Real Time Quantitative Polymerase Chain Reaction

The RNA was isolated with an RNeasy kit, according to manufacturer protocol (Qiagen, Valencia, California). The RNA quantity and quality were determined with a NanoVue Plus spectrophotometer (General Electric Healthcare, Piscataway, New Jersey). The RNA was treated with Turbo DNA-free to remove genomic DNA (Ambion, Foster City, California) and reverse transcribed with an iScript complementary DNA synthesis kit according to manufacturer protocol (Bio-Rad, Hercules, California). Real time quantitative polymerase chain reaction (RT qPCR) analysis was performed in an iCycler iQ Multi-Color Real Time PCR Detection System (Bio-Rad). Primers for GR mRNA (10µmol/L) (forward: 5’- CCACTGCAGGAGTCTCACAA-3’; and reverse: 5’-ACTGCTGCAATCACTTGACG-3’) and the house-keeping gene L-32 (forward: 5’-CATCGTAGAAAGAGCAGCAC-3’; and reverse: 5’-GCACACAAGCCATCTATTCAT-3’) were used (Integrated DNA Technologies, Coralville, Iowa). Quantification of complementary DNA was determined with iQ SYBR Green Supermix (Bio-Rad). Values were calculated with L-32 as an internal standard, and GR mRNA expression is presented as a percentage of control GR expression. Threshold cycle readings for each of the unknown samples were used, and the results were calculated with the ΔΔCt method (15). Negative RT samples were included to rule out genomic DNA contamination.

In Vivo

Subjects

Male Sprague Dawley rats from Harlan (Indianapolis, Indiana) weighing 250–275 g upon arrival were singly housed throughout the experiment in a temperature/humidity-controlled room on a 12-hour/12-hour light/dark cycle. Food (Teklad; Harlan) and water were available ad libitum. All experimental procedures were conducted in accordance with the National Institutes of Health Guidelines for the Care and Use of Animals and approved by the University of Cincinnati Institutional Animal Care and Use Committee.

Stereotaxic Surgery

After 1 week of habituation, animals were anesthetized (90 mg/kg ketamine, 10 mg/kg xylazine), and preemptive analgesia (butorphanol) and antibiotic (gentamicin) were administered.

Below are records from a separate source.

/-- A state and operands that meet the hypotheses of each clause of PortSchedulersSelectAndCharge. -/
theorem witness_port_schedulers_select_and_charge :
  (fun (g t x : Nat) (f : Frame) (rest : List Frame) (s : State) => g < 512 ∧ x < 262144 ∧ s.dev.runs (bufDom (quadOf (g % 256))) = true ∧
    s.dev.sends g = true ∧ s.dev.inject = none ∧ s.dev.mayDraw g = true ∧ s.dev.portMayServe g t = true ∧
    s.dev.queuesWhere (s.dev.feeds g) = [x] ∧ (s.dev.queue x).sram = f :: rest ∧ s.dev.exitLen f ≤ s.dev.maxSdu g (x % 8) ∧
    s.dev.tooLong g (x % 8) (s.dev.exitLen f) = false ∧ s.dev.queueEligible g t x = true ∧
    (((s.dev.node (x / 8)).accrue t).tier).isSome = true ∧ s.dev.keys.suspended.contains (x / 8) = false ∧
    (s.dev.sched g).turn = some (x / 8) ∧ 0 < (s.dev.node (x / 8)).deficit ∧ bit (x % 8) (s.dev.rd (0x5000 + g) 1) = true)
    0 9 15 (aFrame false 0 1 false) [] ⟨[], ((queued 15 0).setSched 0 { Sched.init with turn := some 1 }).setNode 1 { Node.init with deficit := 5 } |>.wr 0x5000 1 0x80⟩ ∧
  (fun (g _t : Nat) (x : Staged) (rest : List Staged) (s : State) => g < 512 ∧ s.dev.runs (bufDom (quadOf (g % 256))) = true ∧
    s.dev.staged g = x :: rest ∧ s.dev.drawn g = [] ∧ s.dev.inject = none ∧ x.left = true ∧ x.full = true ∧ x.frame.wait = .none)
    511 9 ⟨aFrame true 255 1 false, 64, true, none, false⟩ [] ⟨[], (passPair 255).setStaged 511 [⟨aFrame true 255 1 false, 64, true, none, false⟩]⟩ ∧
  (fun (g _t : Nat) (x : Staged) (rest : List Staged) (s : State) => g < 512 ∧ s.dev.runs (bufDom (quadOf (g % 256))) = true ∧
    s.dev.staged g = x :: rest ∧ s.dev.drawn g = [] ∧ s.dev.inject = none ∧ x.left = true ∧ x.full = false ∧
    s.dev.isShort (pacer g) (g % 256) = true)
    511 9 ⟨aFrame true 255 1 false, 10, true, none, false⟩ [] ⟨[], ((passPair 255).setStaged 511 [⟨aFrame true 255 1 false, 10, true, none, false⟩]).wr (0x6000 + pacer 511) 6 128⟩ := by
  refine ⟨?_, ?_, ?_⟩ <;> decide +kernel

/-- A state and operands that meet the hypotheses of each clause of GatesFollowTheirLists. -/
theorem witness_gates_follow_their_lists :
  (fun (g k : Nat) (w : Wr) (s : State) => g < 512 ∧ s.dev.hears (0x5800 + g) 7 w = true ∧
    (s.dev.adminList g).entries.any (fun e => e / 256 < 64) = false ∧ (s.dev.adminList g).ext ≤ (s.dev.adminList g).cycle ∧
    s.dev.isOn 141 = true ∧ k = takeoverAt (s.dev.adminList g) s.dev.compact ∧ tooFarAhead s.dev.compact k = false ∧
    s.dev.time.queue.length < 4096) 0 10000 (wOf 0x5800 7 1) ⟨[], ((allOn.wr 0x5800 4 1000).wr 0x5800 3 1).wr 0x5800 0x40 (64 * 256 + 255)⟩ ∧
  (fun (g : Nat) (w : Wr) (s : State) => g < 512 ∧ s.dev.hears (0x5800 + g) 8 w = true ∧ s.dev.rd (0x5800 + g) 9 ≠ 0)
    0 (wOf 0x5800 8 1) ⟨[], (allOn.wr 0x5800 9 1).setGate 0 ⟨some (⟨1000, 0, 0, [64 * 256 + 255], 255⟩, 9), none, 255⟩⟩ ∧
  (fun (g t k : Nat) (l : GateList) (s : State) => g < 512 ∧
    s.dev.time.handed.any (fun e => e.owner = .gate g && s.dev.due (quadOf (g % 256)) t e) = true ∧
    s.dev.runs (bufDom (quadOf (g % 256))) = true ∧ (s.dev.gate g).submitted = some (l, k))
    0 9 20 ⟨1000, 0, 0, [64 * 256 + 255], 255⟩ ⟨[], let d := allOn.setGate 0 ⟨some (⟨1000, 0, 0, [64 * 256 + 255], 255⟩, 20), none, 255⟩; { d with time := { d.time with handed := [⟨20, .gate 0, 0⟩], followers := [(0, ⟨true, 20 * 2 ^ 36, 0, 80, 0⟩)] } }⟩ ∧
  (fun (g _t : Nat) (s : State) => g < 512 ∧ s.dev.runs (bufDom (quadOf (g % 256))) = true) 511 9 ⟨[], allOn⟩ ∧
  (fun (g _t : Nat) (w : Wr) (s : State) => g < 512 ∧ s.dev.hears (0x5800 + g) 1 w = true)
    0 9 (wOf 0x5800 1 0) ⟨[], allOn.setGate 0 ⟨none, none, 0⟩⟩ := by
  refine ⟨?_, ?_, ?_, ?_, ?_⟩ <;> decide +kernel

Animals received 1-µL bilateral microinjections into the ilPFC (anterior-posterior [AP] = +3.0, medial-lateral [ML] ± .6, and dorsal-ventral [DV] = −4.3, Paxinos and Watson [16] coordinates) of shRNA-Sc (n = 21) or shRNA-GR (n = 31) or 2-µL bilateral microinjections into the plPFC (AP = +3.0, ML ± .7, and DV = −3.3) of vehicle control (high glucose DMEM media with 4.5 g/L glucose, L-glutamine, and pyruvate [Mediatech, Manassas, Virginia]) and 10% heat-inactivated fetal calf serum (Invitrogen; n = 21), empty vector control (n = 22), or shRNA-GR (targeting position 1690 in the GR gene; n = 22) with a 25-gauge, 2-µL Hamilton syringe (Reno, Nevada). To reduce tissue damage, each injection took place over 20 min. After the needle remained in place for 5 min, the virus was infused over 10 min with a microdriver (Model 5001; Kopf, Tujunga, California) and remained in place for 5 min to allow for complete diffusion. Animals recovered for at least 5–6 weeks before any experiments.

Chronic Variable Stress

Approximately half of the animals underwent chronic variable stress (CVS) for 14 days (n = 11–16 from each microinjection group). The CVS was comprised of twice daily (am and pm) repeated and unpredictable stressors, including cold swims (10 min, 16°–18°C), warm swims (20 min, 30°–32°C), cold room exposure (1 hour, 4°C), shaker stress (1 hour, 100 rpm), and hypoxia (30 min, 8% oxygen). Only animals undergoing CVS were used in the forced swim test (FST) and open field, and these tests were treated as morning stressors for the first 2 days of CVS.

FST

Approximately half of the animals from each microinjection group went through the modified FST, as described previously (17,18), to assess depression-like behavior. Animals were placed in a cylindrical container (46 cm in height × 20 cm in diameter) filled with 30 cm of 29° ± 2°C water for 10 min. Behavior was video recorded and scored every 5 sec for 10 min. Scoring was done by an observer blinded to the experimental condition. Mobility (swimming, climbing, headshakes, and diving) versus immobility was scored as previously described (18). Animals were not exposed to any swims before the FST, because the modified FST is a single exposure test.

Open Field Test

Animals were exposed to a novel open field to assess anxiety-like behavior and locomotor activity. Animals were placed in a 1-meter × 1-meter black opaque acrylic glass box with 30.48-cm-tall white opaque walls surrounding each side for 5 min. A video recording of the behavior of the animal was scored and analyzed with Clever TopScan Software (CleverSys, Reston, Virginia). Time spent in the center versus the periphery of the open field was used as a measure of anxiety-like behavior (19).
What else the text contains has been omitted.